# Newbie on livecd problem

## SeaDevil

I just downloaded the livecd and it booted up ok.  Now the first thing i wanted to do was get online.

1. no connection.

2. Wicd Network mgr says:  No wireless networks found.

3. So i went into general settings, and set  Wireless interface = wlan0 and checked Global DNS Servers   .

4. External programs  = all automatic.

5. Advanced settings: =  Driver = west,  Backend = external

6. Wireless interface  = both boxes checked.

tried again to refresh and still nothing.

I just downloaded the networkManager -0.9.6.4.tar.xz  file, but don' know how to install it.

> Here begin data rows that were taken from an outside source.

/-! ### All of the payload first, then all of the bits -/

/-- R152: bytes that the FIFO has room for are all taken. -/
theorem run_buFeeds {count d : Nat} (bytes : List Byte) : ∀ {s : State} {fed : List Byte},
    Unpacking s fed count d → (∀ k, s.buFifoCap = some k → s.buFifo.length + bytes.length ≤ k + 1) →
    ∃ t, Run (buFeeds bytes) s (List.replicate bytes.length (.ok 0)) t ∧ Unpacking t (fed ++ bytes) count d := by
  induction bytes with
  | nil => exact fun {s fed} hu _ => ⟨s, .nil s, (List.append_nil fed).symm ▸ hu⟩
  | cons b bytes ih =>
    intro s fed hu hroom
    have hnotFull : ¬ FifoFull s := fun ⟨k, hk, hfull⟩ => by
      have hle := hroom k hk
      rw [List.length_cons] at hle
      omega
    obtain ⟨u, hi, hr, hfifo, hu'⟩ := hu.feed b hnotFull
    obtain ⟨-, -, -, hcap⟩ := exec_ports (exec_of_effect hi)
    obtain ⟨t, hrun, ht⟩ := ih hu' fun k hk => by
      have hle := hroom k (hcap.symm.trans hk)
      rw [hfifo, List.length_append, List.length_singleton]
      rw [List.length_cons] at hle
      omega
    exact ⟨t, .cons hi hr hrun, by rwa [List.append_assoc] at ht⟩

/-- Below the count, and with bytes enough fed, there is a bit to return. -/
theorem has_bit_of_fed {s : State} {fed : List Byte} {count d : Nat} (hu : Unpacking s fed count d)
    (hd : d < 8 * fed.length) : s.buLeft ≠ 0 ∨ s.buFifo ≠ [] := by
  obtain ⟨f, -, hfifo, hleft⟩ := hu.fetched
  by_contra hno
  rw [not_or, not_not, not_not] at hno
  have hzero : s.buLeft.toNat = 0 := congrArg BitVec.toNat hno.1
  rw [hno.2] at hfifo
  have hle := List.drop_eq_nil_iff.1 hfifo.symm
  omega

/-- R156: with the bytes all fed, the bits still counted come out in order. -/
theorem run_buNexts {count : Nat} {fed : List Byte} (hfed : count ≤ 8 * fed.length) (n : Nat) :
    ∀ {s : State} {d : Nat}, Unpacking s fed count d → d + n = count →
    ∃ t, Run (List.replicate n .buNext) s
        ((List.range' d n).map fun j => .ok (bitValue (payloadBit fed j))) t ∧ Unpacking t fed count count := by
  induction n with
  | zero =>
    rintro s d hu rfl
    exact ⟨s, .nil s, hu⟩
  | succ n ih =>
    intro s d hu hsum
    obtain ⟨u, hi, hr, -, hu'⟩ := hu.next (by omega) (has_bit_of_fed hu (by omega))
    obtain ⟨t, hrun, ht⟩ := ih hu' (by omega)
    exact ⟨t, .cons hi hr hrun, ht⟩

/-- R75: the answer of BU.NEXT is the bit. -/
theorem bitValue_getLsbD_zero (b : BitVec 1) : bitValue (b.getLsbD 0) = b.setWidth 56 := by
  rw [bitValue, ← BitVec.setWidth_one, BitVec.setWidth_eq]

/-- R155: the bits of a sequence's payload, in order, are the sequence. -/
theorem payloadBits_payloadOf (bits : List (BitVec 1)) :
    (List.range' 0 bits.length).map (fun j => Response.ok (bitValue (payloadBit (payloadOf bits) j)))
      = bits.map fun b => Response.ok (b.setWidth 56) := by
  apply List.ext_getElem
  · rw [List.length_map, List.length_map, List.length_range']
  · intro j _ hj
    rw [List.length_map] at hj
    rw [List.getElem_map, List.getElem_map, List.getElem_range', Nat.zero_add, Nat.one_mul,
      payloadBit_payloadOf hj, bitValue_getLsbD_zero]

/-- Settles O49: the payload fed in full, then a BU.NEXT for each bit, and one more. -/
theorem unpackerInvertsPacker : Obligations.UnpackerInvertsPacker := by
  intro s bits hf hlen hroom
  obtain ⟨t, hpack, ht, hcap, -, hbytes⟩ := execAll_packCommands hf hlen
  obtain ⟨u₀, hstart, hrsps, hu₀⟩ := unpacking_start ht (BitVec.ofNat 48 bits.length)
  rw [BitVec.toNat_ofNat, Nat.mod_eq_of_lt hlen] at hu₀
  have hpayload := length_payloadOf bits
  obtain ⟨u₁, hfeeds, hu₁⟩ := run_buFeeds (payloadOf bits) hu₀ fun k hk => by
    obtain ⟨-, -, -, hsame⟩ := exec_ports (exec_of_effect hstart)
    obtain ⟨f, -, hfifo, -⟩ := hu₀.fetched
    rw [hfifo, List.drop_nil, List.length_nil, Nat.zero_add, hpayload]
    exact hroom k (hcap.symm.trans (hsame.symm.trans hk))
  rw [List.nil_append] at hu₁
  obtain ⟨u₂, hnexts, hu₂⟩ := run_buNexts (by omega) bits.length hu₁ (Nat.zero_add _)
  obtain ⟨u, hlast, hlastRsps, -⟩ := hu₂.done
  have hrun := Run.cons hstart hrsps (hfeeds.append (hnexts.append (.one hlast hlastRsps)))
  rw [← List.replicate_succ'] at hrun
  refine ⟨t, u, hpack, hbytes ▸ hrun.execAll, ?_⟩
  rw [hrun.newResponses, hbytes, payloadBits_payloadOf, List.map_cons, Nat.add_comm 1, List.drop_succ_cons,
    List.map_append, List.map_replicate, List.drop_left' (List.length_replicate), List.map_append, List.map_map]
  rfl

end Sys2Proof.Proofs
end

section
/-! The round trip of the host's two procedures (47_environment.md R182, R183): compress leaves a table of codes and
the packed codes of the input, and decompress reads the codes back. -/

namespace Sys2Proof.Proofs

open Sys2Proof.Machine Sys2Proof.Laws

/-! ### Decompress -/

/-- R178: decompress makes of the packed codes of an input, with their number of bits, the input again. -/
theorem decompress_packedCodes {t : CodeTable} {total : BitCount} {bits : List Bool} {x : List Byte} {s : State}
    (hf : s.faulted = false) (hcodes : PrefixTable t) (htotal : total.toNat = bits.length)
    (hbits : bits = x.flatMap fun a => (codeOf t a).getD []) (hx : x ≠ [])
    (hcoded : ∀ a ∈ x, ∃ c, codeOf t a = some c) :
    ∃ u, decompress ⟨t, total, payloadOf (bits.map BitVec.ofBool)⟩ s = .ok (x, u) := by
  obtain ⟨a, ha⟩ := List.exists_mem_of_ne_nil x hx
  have hwellFormed := tableMalformed_eq_false hcodes ⟨a, hcoded a ha⟩
  obtain ⟨s₁, hstart, hrsps, hunpacking⟩ := unpacking_start hf total
  have hpayload : ∀ j (hj : j < bits.length), payloadBit (payloadOf (bits.map BitVec.ofBool)) j = bits[j] := by
    intro j hj
    rw [payloadBit_payloadOf (by rwa [List.length_map]), List.getElem_map, BitVec.getLsbD_ofBool]
    rfl
  have hlength := length_payloadOf (bits.map BitVec.ofBool)
  rw [List.length_map] at hlength
  have hnonempty : ∀ b rest, x = b :: rest → 0 < ((codeOf t b).getD []).length := by
    rintro b rest rfl
    obtain ⟨c, hc⟩ := hcoded b List.mem_cons_self
    rw [hc]
    exact (hcodes.len b c hc).1
  obtain ⟨u, hloop⟩ := decodeLoop_spec t hcodes _ total.toNat bits htotal.symm hpayload (by omega)
    _ 0 [] _ [] [] x s₁ rfl hunpacking rfl hcoded hbits hnonempty fun _ => rfl
  refine ⟨u, ?_⟩
  rw [decompress, if_neg (Bool.eq_false_iff.1 hwellFormed), require_of_effect hstart hrsps (.inl rfl), andThen_ok]
  exact hloop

have to do it thru the terminal...but don't know the command.

appreciate any help ?

thanks

----------

## d2_racing

Hi, can you try with the latest systemrescueCD ?

Here where you download it : http://www.sysresccd.org/Download

When you start the LiveCD, make sure that you select a 32 bits or a 64 bits mode.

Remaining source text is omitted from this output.